WHAT IS NEEDED — Set down each line from the start of the material exactly, please, up to and including the one that contains "def State.setLand (s".

DATASET RECORDS —

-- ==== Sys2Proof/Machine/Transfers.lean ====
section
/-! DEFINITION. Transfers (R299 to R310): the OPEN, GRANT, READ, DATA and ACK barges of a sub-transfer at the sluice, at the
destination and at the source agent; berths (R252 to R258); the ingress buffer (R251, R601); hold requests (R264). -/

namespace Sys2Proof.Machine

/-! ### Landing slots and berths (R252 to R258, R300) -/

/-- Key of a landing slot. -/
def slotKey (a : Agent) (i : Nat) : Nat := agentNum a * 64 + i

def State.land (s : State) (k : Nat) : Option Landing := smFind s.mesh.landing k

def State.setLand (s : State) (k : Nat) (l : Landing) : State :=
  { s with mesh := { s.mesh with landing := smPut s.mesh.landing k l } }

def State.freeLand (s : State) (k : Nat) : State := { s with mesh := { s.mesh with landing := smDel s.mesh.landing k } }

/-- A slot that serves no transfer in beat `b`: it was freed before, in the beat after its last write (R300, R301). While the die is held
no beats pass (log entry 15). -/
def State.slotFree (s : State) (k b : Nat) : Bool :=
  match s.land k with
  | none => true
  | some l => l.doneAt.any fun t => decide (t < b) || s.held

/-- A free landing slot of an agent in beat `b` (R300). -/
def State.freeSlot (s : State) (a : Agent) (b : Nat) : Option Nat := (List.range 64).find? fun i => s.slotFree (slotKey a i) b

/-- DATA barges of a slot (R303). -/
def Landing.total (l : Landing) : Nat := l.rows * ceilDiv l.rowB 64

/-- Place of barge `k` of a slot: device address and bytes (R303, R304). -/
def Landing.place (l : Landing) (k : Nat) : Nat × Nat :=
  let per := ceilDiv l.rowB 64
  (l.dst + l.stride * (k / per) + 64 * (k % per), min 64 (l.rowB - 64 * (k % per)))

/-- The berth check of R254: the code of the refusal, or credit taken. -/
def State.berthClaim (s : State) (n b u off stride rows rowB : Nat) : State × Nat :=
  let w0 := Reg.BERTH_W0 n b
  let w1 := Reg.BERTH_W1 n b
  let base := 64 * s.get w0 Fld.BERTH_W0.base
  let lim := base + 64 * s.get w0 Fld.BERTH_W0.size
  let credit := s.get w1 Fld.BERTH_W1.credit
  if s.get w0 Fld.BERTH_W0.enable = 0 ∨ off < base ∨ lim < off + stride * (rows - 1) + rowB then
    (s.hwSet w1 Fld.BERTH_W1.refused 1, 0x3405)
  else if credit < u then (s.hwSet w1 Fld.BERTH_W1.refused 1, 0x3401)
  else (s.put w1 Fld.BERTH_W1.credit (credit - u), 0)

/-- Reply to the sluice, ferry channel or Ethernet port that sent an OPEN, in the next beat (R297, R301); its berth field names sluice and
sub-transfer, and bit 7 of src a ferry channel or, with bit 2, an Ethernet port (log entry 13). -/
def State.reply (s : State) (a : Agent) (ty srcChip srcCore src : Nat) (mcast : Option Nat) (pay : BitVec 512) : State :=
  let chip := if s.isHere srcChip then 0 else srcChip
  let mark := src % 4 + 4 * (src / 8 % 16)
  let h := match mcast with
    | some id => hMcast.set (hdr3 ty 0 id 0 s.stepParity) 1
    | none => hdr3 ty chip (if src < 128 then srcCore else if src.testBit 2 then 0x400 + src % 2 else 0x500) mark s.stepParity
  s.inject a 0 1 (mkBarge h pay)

FINAL ANSWER —
-- ==== Sys2Proof/Machine/Transfers.lean ====
section
/-! DEFINITION. Transfers (R299 to R310): the OPEN, GRANT, READ, DATA and ACK barges of a sub-transfer at the sluice, at the
destination and at the source agent; berths (R252 to R258); the ingress buffer (R251, R601); hold requests (R264). -/

namespace Sys2Proof.Machine

/-! ### Landing slots and berths (R252 to R258, R300) -/

/-- Key of a landing slot. -/
def slotKey (a : Agent) (i : Nat) : Nat := agentNum a * 64 + i

def State.land (s : State) (k : Nat) : Option Landing := smFind s.mesh.landing k

def State.setLand (s : State) (k : Nat) (l : Landing) : State :=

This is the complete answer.